На другой день у нас был поход. Как всегда, лейтенант шёл впереди, а мы следовали за ним. Мы очутились у болота, а рядом, по берегу, вилась узкая тропинка. Мы все думали, что пойдём по тропинке. Но наше предположение не оправдалось. Лейтенант шагнул прямо в болото, приказав нам идти следом. Попробуй-ка ослушаться и не выполнить приказ — лейтенант смотрит вперёд, но видит решительно всё, что происходит за его спиной. Мы увязали в чавкающей грязи, с трудом передвигались, нащупывая ногами кочки, а он как ни в чем не бывало шёл вперёд, ускоряя темп, не оглядываясь и всё время приговаривая:
— Шире шаг, не отставать!
Кое-как выбрались мы на берег. Я решил, что теперь уж конец нашим мучениям, можно передохнуть. Но лейтенант скомандовал:
— Бегом марш! — и мигом сорвался с места, словно соревнуясь в кем-то в беге.
Я бежал, но что со мной было! В ботинках хлюпала вода, одежда промокла насквозь, тело ныло от усталости. Мы долго шли по лесу, переправились вброд через две реки и наконец по скалам взобрались на вершину высокой горы.
На привале я всё-таки не удержался и спросил:
— Товарищ лейтенант, разве не лучше было бы пойти нам от заболоченного места по тропинке? Скорее бы пришли, не вымокли и не устали бы.

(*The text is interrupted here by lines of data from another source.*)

/-- Inside a transaction, an access to a recorded tile of the module's own memory (R151, R154): a load binds at once
to what the transaction sees, its own speculative bytes first, where nothing pending keeps it (R124, R132), its line
in L1; a store changes those and nothing else. A speculative store (R154): the transaction finds the new bytes, every
other byte it sees and all storage are as before, and the granules it touches read untagged to it. Where the rules are
silent it rests on the model's reading (log 51). -/
def Obligations.TransactionalAccesses : Prop :=
  (∀ (s : State) (t b : BitVec 6) (i : BitVec 10) (a st sl : Nat) (tx : Txn),
     s.busyG b = false → (s.g b).taint = 0 →
     let c := s.g b
     let va := c.val + BitVec.ofInt 64 (8 * i.toInt)
     let as := addrRange a 8
     (Granted s c va 8 [pLD] 8 .read a (.home st sl) → Recorded s tx va (.home st sl) false → Clear s as →
         s.hostAsk st as false none = none → BindsNow s as →
         let u := s.hostUse st as false
         exec (.ldD t b i) s = retired ((u.loadLines s.cur false as).bindNow (gDest t) (.int 8 false) 0
           (as.map fun x => (Sparse.find tx.spec x).getD (Mem.read s.mem x)) (u.specTag (a / 16))))
       ∧ (s.busyG t = false → (s.g t).taint = 0 → Granted s c va 8 [pST] 8 .write a (.home st sl) →
           Recorded s tx va (.home st sl) true →
           exec (.stD t b i) s = retired (s.specWrite (as.zip (bytesOf 8 (s.g t).val.toNat)) [])))
    ∧ (∀ (s : State) (ws : List (Nat × Byte)) (x : Nat), s.task.txn.isSome = true → (ws.map (·.1)).Nodup →
         let u := s.specWrite ws []
         u.specByte u.task x = ((ws.find? fun w => w.1 == x).map (·.2)).getD (s.specByte s.task x)
           ∧ ((ws.any fun w => w.1 / 16 == x / 16) = true → u.specTag (x / 16) = false) ∧ SameStorage s u
           ∧ u.task.g = s.task.g)

/-- A load from the core's own region, by a context with nothing outstanding on a core without remote copies, brings
its bytes into the register at once, little-endian and extended as the instruction says (R76, R123, R217, R218): the
result is untagged and, its slot bound again, untainted; all storage stays. -/
def Obligations.OwnRegionLoad : Prop :=
  ∀ (s : State) (t b : BitVec 6) (i : BitVec 10) (a : Nat),
    t ≠ 0 → s.task.pend = [] → s.task.send = [] → s.task.divert = [] → s.task.slots = 0 → s.task.frame = none → (s.g b).taint = 0 → (∀ l ∈ s.here.l1, l.copy = none) →
    let load := fun ins (n : Nat) (v : Nat → Word) =>
      Granted s (s.g b) ((s.g b).val + BitVec.ofInt 64 (n * i.toInt)) n [pLD] n .read a .own → Clear s (addrRange a n) →
      s.tileLocked (addrRange a n) = false → (∀ x ∈ addrRange a n, s.serves x = .now) →
      Completes (exec ins s) fun u =>
        u.g t = { val := v (ofBytes ((addrRange a n).map (Mem.read s.mem))), tag := false, desc := 0, taint := 0 }
          ∧ (∀ d : BitVec 6, d ≠ t → (u.g d).val = (s.g d).val ∧ (u.g d).tag = (s.g d).tag ∧ (u.g d).desc = (s.g d).desc)
          ∧ u.task.pend = [] ∧ SameStorage s u
    load (.ldB t b i) 1 (fun n => (BitVec.ofNat 8 n).signExtend 64) ∧ load (.ldBu t b i) 1 (BitVec.ofNat 64)
      ∧ load (.ldH t b i) 2 (fun n => (BitVec.ofNat 16 n).signExtend 64) ∧ load (.ldHu t b i) 2 (BitVec.ofNat 64)
      ∧ load (.ldW t b i) 4 (fun n => (BitVec.ofNat 32 n).signExtend 64) ∧ load (.ldWu t b i) 4 (BitVec.ofNat 64)
      ∧ load (.ldD t b i) 8 (BitVec.ofNat 64)

/-- A store is performed at its home (R123, R69): STORE_PERFORM, and for another core's region REMOTE_REGION_ACCESS,
give each of its bytes the value it carries; every other byte reads as before, no granule it touches keeps a tag but
those STC sets, and every other tag stays. A store to units that their bank backs no more changes nothing (R112, log
78). No other store of the context is one that its core's own bank ports would perform next (R113). An atomic is one
read-modify-write (R225, R226): its bytes become the result of the operation on what they held, every other byte
stays, and what goes back is the old value, for HOME_AMO at the hod, or at the CXL agent where a live port (R414) and
what an acquire needs of the host (R419) are there, and for NI_ATOMIC at a core's NI. No store of the core that its
bank ports would perform next (R113) waits for it. The value an AMO leaves in memory (R225, R231; all but the
floating-point additions), from the word `m`, the operand `o` and the compare value `e`. -/
def Obligations.Performed : Prop :=
  (∀ (s : State) (k x op : Nat) (p : PendOp), s.findOp k x op = some p → p.kind = .store →
     p.data.length = p.addrs.length → p.addrs.Nodup →
     (∀ q ∈ (s.ctxAt k x).pend, q.op ≠ op → q.kind = .store → State.localPlace q.place = false) →
     let lands := fun u : State =>
       ((∀ a ∈ p.addrs, s.placeServes p.place a = .now) → (∀ g ∈ p.tags, s.placeServes p.place (g.1 * 16) = .now) →
           u.readMem p.addrs = p.data ∧ (∀ a, a ∉ p.addrs → Mem.read u.mem a = Mem.read s.mem a)
             ∧ (p.tags = [] → ∀ gr, u.tags.contains gr = (s.tags.contains gr && !p.addrs.any fun a => a / 16 == gr))
             ∧ (∀ gr b, p.tags = [(gr, b)] → (u.tags.contains gr = b)
                 ∧ ∀ gr', gr' ≠ gr → u.tags.contains gr' = (s.tags.contains gr' && !p.addrs.any fun a => a / 16 == gr')))
         ∧ ((∀ a ∈ p.addrs, s.placeServes p.place a = .never) → (∀ g ∈ p.tags, s.placeServes p.place (g.1 * 16) = .never) →
             (∀ a, Mem.read u.mem a = Mem.read s.mem a) ∧ u.tags = s.tags)
     (HomeOpen s (.storePerform k x op) (opSite k p.place) p.addrs true → Completes (exec (.storePerform k x op) s) lands)
       ∧ (∀ o, p.place = .share o → (s.core o).lost ≠ 1 → (∀ q ∈ (s.ctxAt k x).owed, q.op ≠ op) →
           HomeOpen s (.remoteRegionAccess k x op) (opSite k p.place) p.addrs true →
           Completes (exec (.remoteRegionAccess k x op) s) lands))
    ∧ (∀ (s : State) (r : AmoReq) (k : Nat),
         let n := if 16 ≤ r.op then 4 else 8
         let as := addrRange r.addr n
         let old := ofBytes (as.map (Mem.read s.mem))
         let new := (State.amoResult r.op (BitVec.ofNat 64 old) r.opnd r.cmp).toNat
         let st := if r.addr < 2 ^ 45 then paSite r.addr else siteOf r.core
         let applied := fun u : State =>
           as.map (Mem.read u.mem) = bytesOf n new ∧ ∀ y, y ∉ as → Mem.read u.mem y = Mem.read s.mem y
         let answers := fun u : State => ∀ x gen op d, r.ret = some (x, gen, op, d) →
           ∃ rep : Reply, Event.replyDeposit rep ∈ u.agenda ∧ rep.core = r.core ∧ rep.ctx = x ∧ rep.gen = gen ∧ rep.op = op
             ∧ rep.val = BitVec.ofNat 64 old
         (∀ a ∈ as, s.regionServes a = .now) →
         (r.ret = none → ∀ x, ∀ q ∈ (s.ctxAt r.core x).pend, q.kind = .store → State.localPlace q.place = false) →
           (HomeOpen s (.homeAmo r) st as true → s.amoHold st r (.homeAmo r) = none →
               (r.addr < 2 ^ 45 ∨ 2 ^ 48 ≤ r.addr ∨ (s.portOf st).isSome = true) → s.heldBack (agentHod (paSite r.addr) (paSlice r.addr)) (.homeAmo r) = false →
               Completes (exec (.homeAmo r) s) fun u => applied u ∧ (s.windowOf (.homeAmo r) = none → answers u))
             ∧ (HomeOpen s (.niAtomic k r none) (siteOf k) as true → s.heldBack (agentNi k) (.niAtomic k r none) = false →
                 (s.core k).lost ≠ 1 → Completes (exec (.niAtomic k r none) s) fun u =>
                   applied u ∧ (s.windowOf (.niAtomic k r none) = none → answers u)))
    ∧ (∀ m o e : Word,
         let lo := fun w : Word => w.toNat % 2 ^ 32
         let low := fun op => (State.amoResult op m o e).toNat % 2 ^ 32
         let s32 := fun w : Word => (BitVec.ofNat 32 w.toNat).toInt
         State.amoResult 0 m o e = m + o ∧ State.amoResult 1 m o e = m &&& o ∧ State.amoResult 2 m o e = m ||| o
           ∧ State.amoResult 3 m o e = m ^^^ o ∧ State.amoResult 4 m o e = (if m.toInt < o.toInt then m else o)
           ∧ State.amoResult 5 m o e = (if m.toInt < o.toInt then o else m)
           ∧ State.amoResult 6 m o e = (if m.toNat < o.toNat then m else o)
           ∧ State.amoResult 7 m o e = (if m.toNat < o.toNat then o else m)
           ∧ State.amoResult 8 m o e = o ∧ State.amoResult 9 m o e = (if m = e then o else m)
           ∧ low 16 = (lo m + lo o) % 2 ^ 32 ∧ low 18 = (if s32 m < s32 o then lo m else lo o)
           ∧ low 19 = (if s32 m < s32 o then lo o else lo m))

— Ну конечно, — ответил лейтенант.
— Так для чего же нам было лезть туда? — воскликнул кто-то из суворовцев.
— Пока я вам отвечу, вы постарайтесь вспомнить, чьи слова: «Трудно в ученье — легко в бою».
— Суворова! — одновременно ответило несколько голосов.
— Так вот вам трудность в ученье.
Во время вечерней поверки лейтенант всё расхаживал перед строем. Это он делал всегда, когда бывал взволнован. Видимо, он хотел что-то сказать и ждал, когда кончится поверка.
Суворовцы смотрели на него не сводя глаз. Я же избегал его взгляда.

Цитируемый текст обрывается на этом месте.